**Records for this exercise:**
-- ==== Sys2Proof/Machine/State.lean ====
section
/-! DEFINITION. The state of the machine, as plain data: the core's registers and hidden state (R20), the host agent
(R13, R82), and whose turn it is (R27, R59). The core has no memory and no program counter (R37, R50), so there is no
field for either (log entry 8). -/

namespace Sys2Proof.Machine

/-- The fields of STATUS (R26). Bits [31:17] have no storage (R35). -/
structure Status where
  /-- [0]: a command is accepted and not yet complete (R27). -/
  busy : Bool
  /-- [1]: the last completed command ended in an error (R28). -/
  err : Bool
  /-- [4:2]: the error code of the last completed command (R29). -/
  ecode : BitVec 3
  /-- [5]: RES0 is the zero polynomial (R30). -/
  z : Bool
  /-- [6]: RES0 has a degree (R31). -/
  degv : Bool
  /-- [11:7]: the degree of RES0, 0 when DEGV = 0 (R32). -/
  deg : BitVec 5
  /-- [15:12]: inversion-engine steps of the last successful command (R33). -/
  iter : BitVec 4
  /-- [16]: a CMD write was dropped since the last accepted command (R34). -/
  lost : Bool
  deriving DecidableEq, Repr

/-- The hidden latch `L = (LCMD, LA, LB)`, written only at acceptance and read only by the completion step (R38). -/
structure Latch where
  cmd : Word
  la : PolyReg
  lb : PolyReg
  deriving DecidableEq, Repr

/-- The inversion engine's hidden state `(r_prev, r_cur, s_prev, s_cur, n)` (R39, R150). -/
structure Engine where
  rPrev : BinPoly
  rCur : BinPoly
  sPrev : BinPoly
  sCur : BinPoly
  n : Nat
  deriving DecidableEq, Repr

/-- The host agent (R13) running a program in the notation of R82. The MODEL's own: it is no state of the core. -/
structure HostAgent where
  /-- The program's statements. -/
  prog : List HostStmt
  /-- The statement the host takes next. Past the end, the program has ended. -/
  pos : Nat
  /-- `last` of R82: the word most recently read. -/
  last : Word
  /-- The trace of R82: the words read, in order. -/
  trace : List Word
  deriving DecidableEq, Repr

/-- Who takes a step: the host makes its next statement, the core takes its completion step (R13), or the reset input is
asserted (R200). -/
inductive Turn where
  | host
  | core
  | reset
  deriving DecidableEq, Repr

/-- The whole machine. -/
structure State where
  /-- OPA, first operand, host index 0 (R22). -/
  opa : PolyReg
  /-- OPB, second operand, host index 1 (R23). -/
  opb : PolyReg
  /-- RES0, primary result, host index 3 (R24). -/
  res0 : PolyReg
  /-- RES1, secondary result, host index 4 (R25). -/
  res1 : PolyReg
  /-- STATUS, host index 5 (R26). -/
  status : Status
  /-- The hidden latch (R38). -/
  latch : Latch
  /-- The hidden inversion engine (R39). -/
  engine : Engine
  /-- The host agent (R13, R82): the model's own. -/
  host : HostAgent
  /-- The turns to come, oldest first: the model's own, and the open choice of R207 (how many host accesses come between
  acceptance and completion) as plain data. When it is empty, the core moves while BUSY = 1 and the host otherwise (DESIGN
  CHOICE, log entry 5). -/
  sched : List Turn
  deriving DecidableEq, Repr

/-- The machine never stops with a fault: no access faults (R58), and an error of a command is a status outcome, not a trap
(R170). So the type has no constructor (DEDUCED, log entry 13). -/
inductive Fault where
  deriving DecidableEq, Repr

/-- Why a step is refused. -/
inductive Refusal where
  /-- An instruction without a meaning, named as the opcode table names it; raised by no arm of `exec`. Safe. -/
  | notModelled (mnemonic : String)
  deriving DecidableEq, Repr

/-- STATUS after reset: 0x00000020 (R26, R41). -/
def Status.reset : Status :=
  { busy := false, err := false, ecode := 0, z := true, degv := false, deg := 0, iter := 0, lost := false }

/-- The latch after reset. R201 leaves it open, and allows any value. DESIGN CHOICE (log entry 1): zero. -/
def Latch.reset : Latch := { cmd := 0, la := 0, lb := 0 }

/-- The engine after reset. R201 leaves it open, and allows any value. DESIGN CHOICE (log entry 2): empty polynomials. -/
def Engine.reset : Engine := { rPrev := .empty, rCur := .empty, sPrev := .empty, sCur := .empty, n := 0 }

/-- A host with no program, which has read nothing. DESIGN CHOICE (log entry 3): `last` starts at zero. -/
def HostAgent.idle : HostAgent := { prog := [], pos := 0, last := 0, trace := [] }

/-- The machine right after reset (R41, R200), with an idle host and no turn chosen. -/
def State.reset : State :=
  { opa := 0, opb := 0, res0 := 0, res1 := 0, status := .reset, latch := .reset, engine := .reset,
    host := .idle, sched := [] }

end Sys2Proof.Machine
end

**Exercise objective:** Please reproduce exactly the lines from the first one of the records above through the line containing "(R20), the host agent", both included, and nothing else.

**Solution for this problem:**
-- ==== Sys2Proof/Machine/State.lean ====
section
/-! DEFINITION. The state of the machine, as plain data: the core's registers and hidden state (R20), the host agent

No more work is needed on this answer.